##### Dataset entries #####

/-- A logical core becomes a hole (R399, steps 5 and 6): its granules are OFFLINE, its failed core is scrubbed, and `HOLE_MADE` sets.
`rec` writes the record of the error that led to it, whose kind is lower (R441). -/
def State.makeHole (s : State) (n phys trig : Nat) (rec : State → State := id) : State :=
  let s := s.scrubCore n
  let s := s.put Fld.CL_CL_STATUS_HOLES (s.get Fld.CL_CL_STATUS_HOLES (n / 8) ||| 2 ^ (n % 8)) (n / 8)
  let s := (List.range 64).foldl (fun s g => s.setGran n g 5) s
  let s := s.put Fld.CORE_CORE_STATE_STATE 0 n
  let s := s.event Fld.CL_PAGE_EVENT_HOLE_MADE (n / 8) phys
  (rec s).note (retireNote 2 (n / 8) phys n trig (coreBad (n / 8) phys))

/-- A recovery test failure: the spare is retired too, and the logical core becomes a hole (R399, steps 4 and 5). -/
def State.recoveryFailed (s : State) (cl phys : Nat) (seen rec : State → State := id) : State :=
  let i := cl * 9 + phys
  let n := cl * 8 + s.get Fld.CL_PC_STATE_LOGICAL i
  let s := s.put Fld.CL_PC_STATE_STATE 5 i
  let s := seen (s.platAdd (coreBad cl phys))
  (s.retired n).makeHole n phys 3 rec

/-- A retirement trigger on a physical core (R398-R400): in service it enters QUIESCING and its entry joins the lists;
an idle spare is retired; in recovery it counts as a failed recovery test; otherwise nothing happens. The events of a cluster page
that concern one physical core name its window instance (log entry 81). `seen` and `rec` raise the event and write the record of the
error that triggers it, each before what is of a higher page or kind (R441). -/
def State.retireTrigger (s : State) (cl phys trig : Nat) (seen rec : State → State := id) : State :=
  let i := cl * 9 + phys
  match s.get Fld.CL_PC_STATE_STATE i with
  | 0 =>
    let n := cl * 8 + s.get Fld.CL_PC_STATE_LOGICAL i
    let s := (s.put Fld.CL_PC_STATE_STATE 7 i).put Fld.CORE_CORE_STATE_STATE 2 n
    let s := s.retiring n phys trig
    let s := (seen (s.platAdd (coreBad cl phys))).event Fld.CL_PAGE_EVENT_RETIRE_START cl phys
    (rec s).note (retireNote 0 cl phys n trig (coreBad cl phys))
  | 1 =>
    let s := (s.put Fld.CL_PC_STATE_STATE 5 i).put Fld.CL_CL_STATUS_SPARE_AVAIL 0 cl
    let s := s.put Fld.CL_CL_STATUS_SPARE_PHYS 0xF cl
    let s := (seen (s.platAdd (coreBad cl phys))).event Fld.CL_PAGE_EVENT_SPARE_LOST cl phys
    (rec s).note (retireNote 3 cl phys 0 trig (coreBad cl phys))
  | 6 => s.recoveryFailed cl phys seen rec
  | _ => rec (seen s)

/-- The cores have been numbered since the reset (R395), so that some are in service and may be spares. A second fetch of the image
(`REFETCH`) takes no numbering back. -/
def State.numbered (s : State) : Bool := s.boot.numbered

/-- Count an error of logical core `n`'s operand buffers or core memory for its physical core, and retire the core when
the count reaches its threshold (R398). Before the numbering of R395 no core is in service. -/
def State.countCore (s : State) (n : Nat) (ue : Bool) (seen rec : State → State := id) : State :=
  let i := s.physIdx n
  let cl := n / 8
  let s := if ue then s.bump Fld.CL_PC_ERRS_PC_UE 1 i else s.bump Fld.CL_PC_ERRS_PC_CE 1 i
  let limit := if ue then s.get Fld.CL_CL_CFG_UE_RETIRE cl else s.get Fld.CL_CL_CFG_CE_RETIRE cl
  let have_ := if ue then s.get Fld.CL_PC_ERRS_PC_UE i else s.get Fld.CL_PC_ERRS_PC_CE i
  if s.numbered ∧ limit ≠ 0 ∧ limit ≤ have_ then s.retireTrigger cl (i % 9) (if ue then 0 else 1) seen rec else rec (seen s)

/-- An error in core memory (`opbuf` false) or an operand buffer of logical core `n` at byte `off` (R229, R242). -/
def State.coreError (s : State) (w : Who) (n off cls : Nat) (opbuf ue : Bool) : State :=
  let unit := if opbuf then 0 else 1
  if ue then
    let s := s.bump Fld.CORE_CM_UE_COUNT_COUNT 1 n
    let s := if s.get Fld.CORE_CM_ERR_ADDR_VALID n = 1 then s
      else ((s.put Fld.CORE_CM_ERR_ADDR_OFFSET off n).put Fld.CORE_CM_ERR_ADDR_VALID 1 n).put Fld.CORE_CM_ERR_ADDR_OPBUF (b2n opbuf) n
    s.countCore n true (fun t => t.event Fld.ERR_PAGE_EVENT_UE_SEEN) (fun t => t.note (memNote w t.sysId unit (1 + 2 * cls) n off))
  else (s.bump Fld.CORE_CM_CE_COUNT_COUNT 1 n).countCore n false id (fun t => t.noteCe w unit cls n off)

#####
##### Dataset entries #####

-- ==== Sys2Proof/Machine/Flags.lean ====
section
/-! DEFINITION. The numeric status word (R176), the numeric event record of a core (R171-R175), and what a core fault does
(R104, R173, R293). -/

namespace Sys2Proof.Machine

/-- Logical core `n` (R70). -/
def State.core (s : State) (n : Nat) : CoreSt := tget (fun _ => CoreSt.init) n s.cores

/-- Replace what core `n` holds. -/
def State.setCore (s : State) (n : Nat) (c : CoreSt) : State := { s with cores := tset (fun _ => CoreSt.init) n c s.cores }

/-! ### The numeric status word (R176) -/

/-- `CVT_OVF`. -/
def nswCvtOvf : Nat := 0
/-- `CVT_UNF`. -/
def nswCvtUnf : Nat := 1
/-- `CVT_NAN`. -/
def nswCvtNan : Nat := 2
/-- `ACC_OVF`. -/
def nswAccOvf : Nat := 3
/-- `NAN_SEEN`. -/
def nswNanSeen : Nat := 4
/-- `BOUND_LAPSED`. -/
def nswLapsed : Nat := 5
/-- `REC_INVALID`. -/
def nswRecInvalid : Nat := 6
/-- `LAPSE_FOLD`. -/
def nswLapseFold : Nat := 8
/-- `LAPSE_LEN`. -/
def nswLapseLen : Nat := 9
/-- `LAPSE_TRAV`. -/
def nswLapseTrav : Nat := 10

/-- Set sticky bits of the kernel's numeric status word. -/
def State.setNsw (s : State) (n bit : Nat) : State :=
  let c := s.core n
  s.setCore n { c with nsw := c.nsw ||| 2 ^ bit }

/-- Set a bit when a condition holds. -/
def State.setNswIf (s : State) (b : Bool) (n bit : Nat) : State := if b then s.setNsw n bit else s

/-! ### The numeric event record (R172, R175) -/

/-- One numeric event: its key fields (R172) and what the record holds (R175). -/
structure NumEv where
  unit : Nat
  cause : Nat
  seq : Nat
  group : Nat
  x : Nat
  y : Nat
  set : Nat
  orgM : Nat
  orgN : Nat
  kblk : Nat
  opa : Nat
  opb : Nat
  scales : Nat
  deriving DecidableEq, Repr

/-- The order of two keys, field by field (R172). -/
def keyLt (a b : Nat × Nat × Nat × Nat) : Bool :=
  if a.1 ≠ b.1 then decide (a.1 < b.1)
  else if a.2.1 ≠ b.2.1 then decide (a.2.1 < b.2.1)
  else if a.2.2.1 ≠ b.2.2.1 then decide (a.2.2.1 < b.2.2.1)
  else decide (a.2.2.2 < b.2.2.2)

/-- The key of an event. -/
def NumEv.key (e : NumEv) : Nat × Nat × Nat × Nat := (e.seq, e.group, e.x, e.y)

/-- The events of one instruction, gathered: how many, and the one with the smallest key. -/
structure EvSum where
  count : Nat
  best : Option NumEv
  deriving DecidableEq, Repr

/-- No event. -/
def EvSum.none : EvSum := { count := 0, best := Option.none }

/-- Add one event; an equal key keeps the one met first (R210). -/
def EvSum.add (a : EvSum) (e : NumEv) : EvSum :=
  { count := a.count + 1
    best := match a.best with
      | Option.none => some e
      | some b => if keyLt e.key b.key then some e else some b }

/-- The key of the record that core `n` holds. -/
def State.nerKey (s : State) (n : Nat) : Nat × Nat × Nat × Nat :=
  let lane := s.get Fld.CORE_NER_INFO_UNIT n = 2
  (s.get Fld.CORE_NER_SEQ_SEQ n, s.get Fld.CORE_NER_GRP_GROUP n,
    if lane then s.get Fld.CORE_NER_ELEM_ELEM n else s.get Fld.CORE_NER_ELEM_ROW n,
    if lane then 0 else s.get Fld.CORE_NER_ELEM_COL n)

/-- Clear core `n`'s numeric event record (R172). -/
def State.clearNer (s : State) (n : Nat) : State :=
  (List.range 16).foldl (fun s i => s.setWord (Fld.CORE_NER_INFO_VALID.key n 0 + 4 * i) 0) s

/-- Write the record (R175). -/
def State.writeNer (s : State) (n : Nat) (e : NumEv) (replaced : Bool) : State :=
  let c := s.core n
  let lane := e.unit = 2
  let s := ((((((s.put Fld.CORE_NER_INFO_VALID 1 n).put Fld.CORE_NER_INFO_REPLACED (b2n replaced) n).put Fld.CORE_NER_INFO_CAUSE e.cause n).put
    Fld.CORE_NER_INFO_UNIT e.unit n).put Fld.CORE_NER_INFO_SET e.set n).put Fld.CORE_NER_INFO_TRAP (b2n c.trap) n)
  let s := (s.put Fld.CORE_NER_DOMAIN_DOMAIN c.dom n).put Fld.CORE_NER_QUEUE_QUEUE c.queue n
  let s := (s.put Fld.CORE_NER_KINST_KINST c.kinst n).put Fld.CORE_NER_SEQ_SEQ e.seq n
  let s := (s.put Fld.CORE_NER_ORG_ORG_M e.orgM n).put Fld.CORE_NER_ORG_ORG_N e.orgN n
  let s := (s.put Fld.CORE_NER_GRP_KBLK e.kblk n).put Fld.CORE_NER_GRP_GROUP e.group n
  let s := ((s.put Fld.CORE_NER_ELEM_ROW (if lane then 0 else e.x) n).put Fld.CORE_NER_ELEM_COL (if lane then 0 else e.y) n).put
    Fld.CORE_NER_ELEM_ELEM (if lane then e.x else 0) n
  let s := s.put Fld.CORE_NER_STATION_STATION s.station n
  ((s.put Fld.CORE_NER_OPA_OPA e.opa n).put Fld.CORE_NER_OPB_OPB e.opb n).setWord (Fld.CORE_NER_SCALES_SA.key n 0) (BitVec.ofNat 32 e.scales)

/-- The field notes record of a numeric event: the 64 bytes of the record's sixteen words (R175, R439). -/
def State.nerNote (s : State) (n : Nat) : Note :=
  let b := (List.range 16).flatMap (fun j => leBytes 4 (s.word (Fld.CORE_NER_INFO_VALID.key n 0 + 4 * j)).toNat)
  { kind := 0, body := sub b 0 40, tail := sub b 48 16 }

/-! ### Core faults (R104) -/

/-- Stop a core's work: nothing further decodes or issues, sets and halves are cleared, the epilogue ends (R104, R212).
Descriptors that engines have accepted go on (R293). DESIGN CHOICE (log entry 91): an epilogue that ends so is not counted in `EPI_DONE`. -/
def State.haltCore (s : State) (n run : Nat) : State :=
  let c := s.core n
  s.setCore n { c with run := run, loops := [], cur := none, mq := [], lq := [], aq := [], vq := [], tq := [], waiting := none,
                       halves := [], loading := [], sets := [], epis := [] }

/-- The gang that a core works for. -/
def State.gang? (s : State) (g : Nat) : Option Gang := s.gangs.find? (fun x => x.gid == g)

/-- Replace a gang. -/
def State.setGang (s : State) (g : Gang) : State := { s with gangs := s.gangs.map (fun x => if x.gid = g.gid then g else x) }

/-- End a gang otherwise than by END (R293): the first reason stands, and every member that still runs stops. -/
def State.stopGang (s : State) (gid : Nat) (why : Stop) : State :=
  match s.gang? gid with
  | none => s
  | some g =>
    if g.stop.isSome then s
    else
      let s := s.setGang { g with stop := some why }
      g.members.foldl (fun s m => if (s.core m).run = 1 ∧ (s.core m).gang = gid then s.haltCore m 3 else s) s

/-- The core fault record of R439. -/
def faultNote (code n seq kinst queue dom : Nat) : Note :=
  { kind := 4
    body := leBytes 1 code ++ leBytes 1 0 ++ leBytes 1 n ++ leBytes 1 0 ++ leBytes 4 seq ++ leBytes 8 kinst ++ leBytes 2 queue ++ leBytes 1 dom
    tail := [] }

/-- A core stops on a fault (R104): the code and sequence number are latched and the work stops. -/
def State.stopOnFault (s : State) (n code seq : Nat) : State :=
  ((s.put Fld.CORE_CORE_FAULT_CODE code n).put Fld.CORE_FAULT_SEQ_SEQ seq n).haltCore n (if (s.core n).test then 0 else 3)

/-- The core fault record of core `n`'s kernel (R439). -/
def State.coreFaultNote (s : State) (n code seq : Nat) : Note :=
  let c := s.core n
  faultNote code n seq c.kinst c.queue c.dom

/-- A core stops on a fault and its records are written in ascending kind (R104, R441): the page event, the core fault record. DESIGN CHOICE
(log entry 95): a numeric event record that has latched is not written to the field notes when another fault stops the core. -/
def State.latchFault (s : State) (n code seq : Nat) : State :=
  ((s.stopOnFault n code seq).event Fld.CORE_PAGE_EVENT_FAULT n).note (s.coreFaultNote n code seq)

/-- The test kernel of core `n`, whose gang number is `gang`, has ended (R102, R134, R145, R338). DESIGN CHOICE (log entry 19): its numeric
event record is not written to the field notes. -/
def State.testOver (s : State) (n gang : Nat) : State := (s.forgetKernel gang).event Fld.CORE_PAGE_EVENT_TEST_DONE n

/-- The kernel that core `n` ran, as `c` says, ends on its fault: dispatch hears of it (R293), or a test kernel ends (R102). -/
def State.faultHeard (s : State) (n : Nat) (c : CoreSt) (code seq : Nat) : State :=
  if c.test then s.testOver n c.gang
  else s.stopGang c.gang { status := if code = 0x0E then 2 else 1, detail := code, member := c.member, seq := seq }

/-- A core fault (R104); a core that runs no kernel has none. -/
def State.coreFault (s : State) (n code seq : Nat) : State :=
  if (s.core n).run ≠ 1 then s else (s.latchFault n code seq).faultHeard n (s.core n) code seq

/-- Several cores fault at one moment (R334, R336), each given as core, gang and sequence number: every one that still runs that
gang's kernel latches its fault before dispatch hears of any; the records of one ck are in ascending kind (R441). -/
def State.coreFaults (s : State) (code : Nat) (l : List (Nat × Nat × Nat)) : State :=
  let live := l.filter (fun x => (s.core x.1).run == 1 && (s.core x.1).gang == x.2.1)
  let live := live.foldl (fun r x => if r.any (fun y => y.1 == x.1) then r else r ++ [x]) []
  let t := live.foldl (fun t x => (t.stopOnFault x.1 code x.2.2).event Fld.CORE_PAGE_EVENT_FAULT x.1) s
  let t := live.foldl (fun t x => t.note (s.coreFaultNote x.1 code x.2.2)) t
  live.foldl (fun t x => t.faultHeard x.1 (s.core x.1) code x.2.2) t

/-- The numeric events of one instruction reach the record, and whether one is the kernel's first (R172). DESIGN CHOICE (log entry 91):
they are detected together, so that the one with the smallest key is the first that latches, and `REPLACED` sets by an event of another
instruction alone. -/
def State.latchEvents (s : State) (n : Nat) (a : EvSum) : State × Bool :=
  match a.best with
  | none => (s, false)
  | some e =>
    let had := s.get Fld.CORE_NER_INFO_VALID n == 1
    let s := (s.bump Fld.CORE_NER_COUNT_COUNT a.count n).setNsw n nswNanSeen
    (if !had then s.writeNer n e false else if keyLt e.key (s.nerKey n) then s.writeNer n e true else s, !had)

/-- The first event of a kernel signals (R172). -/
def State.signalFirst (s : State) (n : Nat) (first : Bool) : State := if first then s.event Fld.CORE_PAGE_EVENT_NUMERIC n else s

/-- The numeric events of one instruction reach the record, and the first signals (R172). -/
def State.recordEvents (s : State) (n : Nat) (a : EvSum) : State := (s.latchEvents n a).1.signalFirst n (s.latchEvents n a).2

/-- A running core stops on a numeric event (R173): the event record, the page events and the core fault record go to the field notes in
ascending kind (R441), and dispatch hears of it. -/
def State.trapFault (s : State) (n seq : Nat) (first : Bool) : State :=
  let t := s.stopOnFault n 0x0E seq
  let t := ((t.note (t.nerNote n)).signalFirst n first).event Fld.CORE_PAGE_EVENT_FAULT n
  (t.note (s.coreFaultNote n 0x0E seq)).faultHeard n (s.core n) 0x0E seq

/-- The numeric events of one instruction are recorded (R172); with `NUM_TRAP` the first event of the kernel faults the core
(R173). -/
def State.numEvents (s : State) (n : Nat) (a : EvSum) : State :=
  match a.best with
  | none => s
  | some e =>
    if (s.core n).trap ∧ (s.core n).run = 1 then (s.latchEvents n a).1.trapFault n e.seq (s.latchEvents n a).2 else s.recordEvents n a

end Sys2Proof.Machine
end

#####

Please give again the lines above between the line holding "def nswLapseFold : Nat := 8" and the line holding "(s.get Fld.CORE_NER_SEQ_SEQ n, s.get", inclusive, exactly as they are and with nothing added.

def nswLapseFold : Nat := 8
/-- `LAPSE_LEN`. -/
def nswLapseLen : Nat := 9
/-- `LAPSE_TRAV`. -/
def nswLapseTrav : Nat := 10

/-- Set sticky bits of the kernel's numeric status word. -/
def State.setNsw (s : State) (n bit : Nat) : State :=
  let c := s.core n
  s.setCore n { c with nsw := c.nsw ||| 2 ^ bit }

/-- Set a bit when a condition holds. -/
def State.setNswIf (s : State) (b : Bool) (n bit : Nat) : State := if b then s.setNsw n bit else s

/-! ### The numeric event record (R172, R175) -/

/-- One numeric event: its key fields (R172) and what the record holds (R175). -/
structure NumEv where
  unit : Nat
  cause : Nat
  seq : Nat
  group : Nat
  x : Nat
  y : Nat
  set : Nat
  orgM : Nat
  orgN : Nat
  kblk : Nat
  opa : Nat
  opb : Nat
  scales : Nat
  deriving DecidableEq, Repr

/-- The order of two keys, field by field (R172). -/
def keyLt (a b : Nat × Nat × Nat × Nat) : Bool :=
  if a.1 ≠ b.1 then decide (a.1 < b.1)
  else if a.2.1 ≠ b.2.1 then decide (a.2.1 < b.2.1)
  else if a.2.2.1 ≠ b.2.2.1 then decide (a.2.2.1 < b.2.2.1)
  else decide (a.2.2.2 < b.2.2.2)

/-- The key of an event. -/
def NumEv.key (e : NumEv) : Nat × Nat × Nat × Nat := (e.seq, e.group, e.x, e.y)

/-- The events of one instruction, gathered: how many, and the one with the smallest key. -/
structure EvSum where
  count : Nat
  best : Option NumEv
  deriving DecidableEq, Repr

/-- No event. -/
def EvSum.none : EvSum := { count := 0, best := Option.none }

/-- Add one event; an equal key keeps the one met first (R210). -/
def EvSum.add (a : EvSum) (e : NumEv) : EvSum :=
  { count := a.count + 1
    best := match a.best with
      | Option.none => some e
      | some b => if keyLt e.key b.key then some e else some b }

/-- The key of the record that core `n` holds. -/
def State.nerKey (s : State) (n : Nat) : Nat × Nat × Nat × Nat :=
  let lane := s.get Fld.CORE_NER_INFO_UNIT n = 2
  (s.get Fld.CORE_NER_SEQ_SEQ n, s.get Fld.CORE_NER_GRP_GROUP n,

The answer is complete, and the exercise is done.